Funded by the National Science Foundation and Intel, Dinda and Memik built a patented system with biometric input devices, which monitor physiological traits, such as eye movements, body temperature, and heart rate. They hooked up study participants to the system to record physiological reactions to factors like phone speed and screen brightness. After a physiological trait changed, the team connected those changes with their causes, which could be the device’s performance or a reaction to screen content.

“If you know that the content hasn’t changed, then our system can tell that the change is because of device performance and not because of whatever you were reading on the screen,” Memik said.

Gokhan Memik

While it might seem as though phones should always run as fast as possible, faster is not always better. Dinda and Memik assume that most phones perform higher than the average user needs because they are typically designed with only one type of user mind. This leads to short battery life, high energy consumption, and possibly a device that is unpleasantly hot to the touch.
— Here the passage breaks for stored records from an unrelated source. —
-- ==== Sys2Proof/Laws/FrameUpdates.lean ====
section
/-! SUPPORT. The frame of every record update of State that the model makes. -/

namespace Sys2Proof.Laws

open Machine

theorem upd_axes : ∀ (s : State) v0, OnlyM 35184372088832 s { s with axes := v0 } := by
  intro s v0 p hp; cases p <;> first | rfl | exact absurd hp (by decide)

theorem upd_bus : ∀ (s : State) v0, OnlyM 8589934592 s { s with bus := v0 } := by
  intro s v0 p hp; cases p <;> first | rfl | exact absurd hp (by decide)

theorem upd_comp : ∀ (s : State) v0, OnlyM 17592186044416 s { s with comp := v0 } := by
  intro s v0 p hp; cases p <;> first | rfl | exact absurd hp (by decide)

theorem upd_ctl : ∀ (s : State) v0, OnlyM 70368744177664 s { s with ctl := v0 } := by
  intro s v0 p hp; cases p <;> first | rfl | exact absurd hp (by decide)

theorem upd_eng : ∀ (s : State) v0, OnlyM 140737488355328 s { s with eng := v0 } := by
  intro s v0 p hp; cases p <;> first | rfl | exact absurd hp (by decide)

theorem upd_engines : ∀ (s : State) v0, OnlyM 1099511627776 s { s with engines := v0 } := by
  intro s v0 p hp; cases p <;> first | rfl | exact absurd hp (by decide)

theorem upd_fEntries : ∀ (s : State) v0, OnlyM 4096 s { s with fEntries := v0 } := by
  intro s v0 p hp; cases p <;> first | rfl | exact absurd hp (by decide)

theorem upd_fboot : ∀ (s : State) v0, OnlyM 1 s { s with fboot := v0 } := by
  intro s v0 p hp; cases p <;> first | rfl | exact absurd hp (by decide)

theorem upd_fclk : ∀ (s : State) v0, OnlyM 131072 s { s with fclk := v0 } := by
  intro s v0 p hp; cases p <;> first | rfl | exact absurd hp (by decide)

theorem upd_fend : ∀ (s : State) v0, OnlyM 4194304 s { s with fend := v0 } := by
  intro s v0 p hp; cases p <;> first | rfl | exact absurd hp (by decide)

theorem upd_fieldXfers : ∀ (s : State) v0, OnlyM 536870912 s { s with fieldXfers := v0 } := by
  intro s v0 p hp; cases p <;> first | rfl | exact absurd hp (by decide)

theorem upd_flags : ∀ (s : State) v0, OnlyM 137438953472 s { s with flags := v0 } := by
  intro s v0 p hp; cases p <;> first | rfl | exact absurd hp (by decide)

theorem upd_fobj : ∀ (s : State) v0, OnlyM 64 s { s with fobj := v0 } := by
  intro s v0 p hp; cases p <;> first | rfl | exact absurd hp (by decide)

theorem upd_freeCtr : ∀ (s : State) v0, OnlyM 2251799813685248 s { s with freeCtr := v0 } := by
  intro s v0 p hp; cases p <;> first | rfl | exact absurd hp (by decide)

theorem upd_fsaved : ∀ (s : State) v0, OnlyM 256 s { s with fsaved := v0 } := by
  intro s v0 p hp; cases p <;> first | rfl | exact absurd hp (by decide)

theorem upd_fwdValue : ∀ (s : State) v0, OnlyM 67108864 s { s with fwdValue := v0 } := by
  intro s v0 p hp; cases p <;> first | rfl | exact absurd hp (by decide)

theorem upd_gal : ∀ (s : State) v0, OnlyM 2199023255552 s { s with gal := v0 } := by
  intro s v0 p hp; cases p <;> first | rfl | exact absurd hp (by decide)

theorem upd_graphs : ∀ (s : State) v0, OnlyM 274877906944 s { s with graphs := v0 } := by
  intro s v0 p hp; cases p <;> first | rfl | exact absurd hp (by decide)

theorem upd_hMaster : ∀ (s : State) v0, OnlyM 8192 s { s with hMaster := v0 } := by
  intro s v0 p hp; cases p <;> first | rfl | exact absurd hp (by decide)

theorem upd_hboot : ∀ (s : State) v0, OnlyM 2 s { s with hboot := v0 } := by
  intro s v0 p hp; cases p <;> first | rfl | exact absurd hp (by decide)

theorem upd_hclk : ∀ (s : State) v0, OnlyM 262144 s { s with hclk := v0 } := by
  intro s v0 p hp; cases p <;> first | rfl | exact absurd hp (by decide)

theorem upd_hend : ∀ (s : State) v0, OnlyM 8388608 s { s with hend := v0 } := by
  intro s v0 p hp; cases p <;> first | rfl | exact absurd hp (by decide)

theorem upd_hobj : ∀ (s : State) v0, OnlyM 128 s { s with hobj := v0 } := by
  intro s v0 p hp; cases p <;> first | rfl | exact absurd hp (by decide)

theorem upd_hostInts : ∀ (s : State) v0, OnlyM 1125899906842624 s { s with hostInts := v0 } := by
  intro s v0 p hp; cases p <;> first | rfl | exact absurd hp (by decide)

theorem upd_hostPush : ∀ (s : State) v0, OnlyM 16384 s { s with hostPush := v0 } := by
  intro s v0 p hp; cases p <;> first | rfl | exact absurd hp (by decide)

theorem upd_hostSlots : ∀ (s : State) v0, OnlyM 33554432 s { s with hostSlots := v0 } := by
  intro s v0 p hp; cases p <;> first | rfl | exact absurd hp (by decide)

theorem upd_hsaved : ∀ (s : State) v0, OnlyM 512 s { s with hsaved := v0 } := by
  intro s v0 p hp; cases p <;> first | rfl | exact absurd hp (by decide)

theorem upd_kv : ∀ (s : State) v0, OnlyM 4398046511104 s { s with kv := v0 } := by
  intro s v0 p hp; cases p <;> first | rfl | exact absurd hp (by decide)

theorem upd_lan : ∀ (s : State) v0, OnlyM 8796093022208 s { s with lan := v0 } := by
  intro s v0 p hp; cases p <;> first | rfl | exact absurd hp (by decide)

theorem upd_link : ∀ (s : State) v0, OnlyM 16777216 s { s with link := v0 } := by
  intro s v0 p hp; cases p <;> first | rfl | exact absurd hp (by decide)

theorem upd_mem : ∀ (s : State) v0, OnlyM 17179869184 s { s with mem := v0 } := by
  intro s v0 p hp; cases p <;> first | rfl | exact absurd hp (by decide)

theorem upd_pairs : ∀ (s : State) v0, OnlyM 1048576 s { s with pairs := v0 } := by
  intro s v0 p hp; cases p <;> first | rfl | exact absurd hp (by decide)

theorem upd_pending : ∀ (s : State) v0, OnlyM 4503599627370496 s { s with pending := v0 } := by
  intro s v0 p hp; cases p <;> first | rfl | exact absurd hp (by decide)

theorem upd_pins : ∀ (s : State) v0, OnlyM 16 s { s with pins := v0 } := by
  intro s v0 p hp; cases p <;> first | rfl | exact absurd hp (by decide)

theorem upd_portWaits : ∀ (s : State) v0, OnlyM 268435456 s { s with portWaits := v0 } := by
  intro s v0 p hp; cases p <;> first | rfl | exact absurd hp (by decide)

theorem upd_portXfer : ∀ (s : State) v0, OnlyM 134217728 s { s with portXfer := v0 } := by
  intro s v0 p hp; cases p <;> first | rfl | exact absurd hp (by decide)

theorem upd_pos : ∀ (s : State) v0, OnlyM 2048 s { s with pos := v0 } := by
  intro s v0 p hp; cases p <;> first | rfl | exact absurd hp (by decide)

theorem upd_pulses : ∀ (s : State) v0, OnlyM 32 s { s with pulses := v0 } := by
  intro s v0 p hp; cases p <;> first | rfl | exact absurd hp (by decide)

theorem upd_pwr : ∀ (s : State) v0, OnlyM 562949953421312 s { s with pwr := v0 } := by
  intro s v0 p hp; cases p <;> first | rfl | exact absurd hp (by decide)

theorem upd_regs : ∀ (s : State) v0, OnlyM 1024 s { s with regs := v0 } := by
  intro s v0 p hp; cases p <;> first | rfl | exact absurd hp (by decide)

theorem upd_replica : ∀ (s : State) v0, OnlyM 65536 s { s with replica := v0 } := by
  intro s v0 p hp; cases p <;> first | rfl | exact absurd hp (by decide)

theorem upd_runOrder : ∀ (s : State) v0, OnlyM 549755813888 s { s with runOrder := v0 } := by
  intro s v0 p hp; cases p <;> first | rfl | exact absurd hp (by decide)

theorem upd_saf : ∀ (s : State) v0, OnlyM 281474976710656 s { s with saf := v0 } := by
  intro s v0 p hp; cases p <;> first | rfl | exact absurd hp (by decide)

theorem upd_sets : ∀ (s : State) v0, OnlyM 1073741824 s { s with sets := v0 } := by
  intro s v0 p hp; cases p <;> first | rfl | exact absurd hp (by decide)

theorem upd_streams : ∀ (s : State) v0, OnlyM 34359738368 s { s with streams := v0 } := by
  intro s v0 p hp; cases p <;> first | rfl | exact absurd hp (by decide)

theorem upd_sync : ∀ (s : State) v0, OnlyM 2097152 s { s with sync := v0 } := by
  intro s v0 p hp; cases p <;> first | rfl | exact absurd hp (by decide)

theorem upd_tEntries : ∀ (s : State) v0, OnlyM 32768 s { s with tEntries := v0 } := by
  intro s v0 p hp; cases p <;> first | rfl | exact absurd hp (by decide)

theorem upd_trep : ∀ (s : State) v0, OnlyM 524288 s { s with trep := v0 } := by
  intro s v0 p hp; cases p <;> first | rfl | exact absurd hp (by decide)

theorem upd_trig : ∀ (s : State) v0, OnlyM 68719476736 s { s with trig := v0 } := by
  intro s v0 p hp; cases p <;> first | rfl | exact absurd hp (by decide)

theorem upd_undo : ∀ (s : State) v0, OnlyM 2147483648 s { s with undo := v0 } := by
  intro s v0 p hp; cases p <;> first | rfl | exact absurd hp (by decide)

theorem upd_fboot_bus : ∀ (s : State) v0 v1, OnlyM 8589934593 s { s with fboot := v0, bus := v1 } := by
  intro s v0 v1 p hp; cases p <;> first | rfl | exact absurd hp (by decide)

theorem upd_fboot_link : ∀ (s : State) v0 v1, OnlyM 16777217 s { s with fboot := v0, link := v1 } := by
  intro s v0 v1 p hp; cases p <;> first | rfl | exact absurd hp (by decide)

theorem upd_fclk_sync : ∀ (s : State) v0 v1, OnlyM 2228224 s { s with fclk := v0, sync := v1 } := by
  intro s v0 v1 p hp; cases p <;> first | rfl | exact absurd hp (by decide)

theorem upd_fend_hend : ∀ (s : State) v0 v1, OnlyM 12582912 s { s with fend := v0, hend := v1 } := by
  intro s v0 v1 p hp; cases p <;> first | rfl | exact absurd hp (by decide)

theorem upd_fend_link : ∀ (s : State) v0 v1, OnlyM 20971520 s { s with fend := v0, link := v1 } := by
  intro s v0 v1 p hp; cases p <;> first | rfl | exact absurd hp (by decide)

theorem upd_hMaster_hostPush : ∀ (s : State) v0 v1, OnlyM 24576 s { s with hMaster := v0, hostPush := v1 } := by
  intro s v0 v1 p hp; cases p <;> first | rfl | exact absurd hp (by decide)

theorem upd_hboot_bus : ∀ (s : State) v0 v1, OnlyM 8589934594 s { s with hboot := v0, bus := v1 } := by
  intro s v0 v1 p hp; cases p <;> first | rfl | exact absurd hp (by decide)

theorem upd_hboot_pwr : ∀ (s : State) v0 v1, OnlyM 562949953421314 s { s with hboot := v0, pwr := v1 } := by
  intro s v0 v1 p hp; cases p <;> first | rfl | exact absurd hp (by decide)

theorem upd_hclk_hend : ∀ (s : State) v0 v1, OnlyM 8650752 s { s with hclk := v0, hend := v1 } := by
  intro s v0 v1 p hp; cases p <;> first | rfl | exact absurd hp (by decide)

theorem upd_pairs_fend : ∀ (s : State) v0 v1, OnlyM 5242880 s { s with pairs := v0, fend := v1 } := by
  intro s v0 v1 p hp; cases p <;> first | rfl | exact absurd hp (by decide)

theorem upd_pins_pulses : ∀ (s : State) v0 v1, OnlyM 48 s { s with pins := v0, pulses := v1 } := by
  intro s v0 v1 p hp; cases p <;> first | rfl | exact absurd hp (by decide)

theorem upd_pulses_hclk : ∀ (s : State) v0 v1, OnlyM 262176 s { s with pulses := v0, hclk := v1 } := by
  intro s v0 v1 p hp; cases p <;> first | rfl | exact absurd hp (by decide)

theorem upd_undo_keptHost : ∀ (s : State) v0 v1, OnlyM 6442450944 s { s with undo := v0, keptHost := v1 } := by
  intro s v0 v1 p hp; cases p <;> first | rfl | exact absurd hp (by decide)

theorem upd_fend_hend_link : ∀ (s : State) v0 v1 v2, OnlyM 29360128 s { s with fend := v0, hend := v1, link := v2 } := by
  intro s v0 v1 v2 p hp; cases p <;> first | rfl | exact absurd hp (by decide)

theorem upd_hboot_mem_pwr : ∀ (s : State) v0 v1 v2, OnlyM 562967133290498 s { s with hboot := v0, mem := v1, pwr := v2 } := by
  intro s v0 v1 v2 p hp; cases p <;> first | rfl | exact absurd hp (by decide)

theorem upd_pos_trep_link : ∀ (s : State) v0 v1 v2, OnlyM 17303552 s { s with pos := v0, trep := v1, link := v2 } := by
  intro s v0 v1 v2 p hp; cases p <;> first | rfl | exact absurd hp (by decide)

theorem upd_replica_link_sets : ∀ (s : State) v0 v1 v2, OnlyM 1090584576 s { s with replica := v0, link := v1, sets := v2 } := by
  intro s v0 v1 v2 p hp; cases p <;> first | rfl | exact absurd hp (by decide)

theorem upd_pulses_pos_fclk_sync : ∀ (s : State) v0 v1 v2 v3, OnlyM 2230304 s { s with pulses := v0, pos := v1, fclk := v2, sync := v3 } := by
  intro s v0 v1 v2 v3 p hp; cases p <;> first | rfl | exact absurd hp (by decide)

theorem upd_sync_bus_eng_saf : ∀ (s : State) v0 v1 v2 v3, OnlyM 422221057097728 s { s with sync := v0, bus := v1, eng := v2, saf := v3 } := by
  intro s v0 v1 v2 v3 p hp; cases p <;> first | rfl | exact absurd hp (by decide)

theorem upd_fboot_fobj_pos_fEntries_hMaster_tEntries_fclk_pairs_sync_fend_link_fieldXfers_sets_undo_keptHost_bus_axes_ctl_eng_saf : ∀ (s : State) v0 v1 v2 v3 v4 v5 v6 v7 v8 v9 v10 v11 v12 v13 v14 v15 v16 v17 v18 v19, OnlyM 527782248626241 s { s with fboot := v0, fobj := v1, pos := v2, fEntries := v3, hMaster := v4, tEntries := v5, fclk := v6, pairs := v7, sync := v8, fend := v9, link := v10, fieldXfers := v11, sets := v12, undo := v13, keptHost := v14, bus := v15, axes := v16, ctl := v17, eng := v18, saf := v19 } := by
  intro s v0 v1 v2 v3 v4 v5 v6 v7 v8 v9 v10 v11 v12 v13 v14 v15 v16 v17 v18 v19 p hp; cases p <;> first | rfl | exact absurd hp (by decide)

theorem upd_hboot_hobj_replica_hclk_trep_pairs_fend_hend_link_hostSlots_fwdValue_portXfer_portWaits_fieldXfers_sets_mem_streams_trig_flags_graphs_runOrder_engines_gal_lan_comp_saf_pwr_hostInts : ∀ (s : State) v0 v1 v2 v3 v4 v5 v6 v7 v8 v9 v10 v11 v12 v13 v14 v15 v16 v17 v18 v19 v20 v21 v22 v23 v24 v25 v26 v27, OnlyM 2001096127873154 s { s with hboot := v0, hobj := v1, replica := v2, hclk := v3, trep := v4, pairs := v5, fend := v6, hend := v7, link := v8, hostSlots := v9, fwdValue := v10, portXfer := v11, portWaits := v12, fieldXfers := v13, sets := v14, mem := v15, streams := v16, trig := v17, flags := v18, graphs := v19, runOrder := v20, engines := v21, gal := v22, lan := v23, comp := v24, saf := v25, pwr := v26, hostInts := v27 } := by
  intro s v0 v1 v2 v3 v4 v5 v6 v7 v8 v9 v10 v11 v12 v13 v14 v15 v16 v17 v18 v19 v20 v21 v22 v23 v24 v25 v26 v27 p hp; cases p <;> first | rfl | exact absurd hp (by decide)

end Sys2Proof.Laws
end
“When you only try to satisfy that one type of user, you make other users much more dissatisfied,” Memik said. “Running at a higher performance than necessary makes your device more abrupt, and it becomes too hot.”

“One of the purposes of emotion sensing is we can tailor your phone specifically for you,” Dinda added.

Eventually, Dinda and Memik would like their hardware built directly into smart phones by developers. It could take advantage of information from health monitoring devices that people already wear or incorporate new pieces into the phone’s hardware, such as shake detectors and infrared cameras for recording pupil movement and dilation.

“Smart phone companies are already coming up with so many attachments,” Memik said. “There are smart wristwatches and wristbands. We can attach sensors on something people are already wearing. Our goal is to make it seamless, so they don’t even notice.”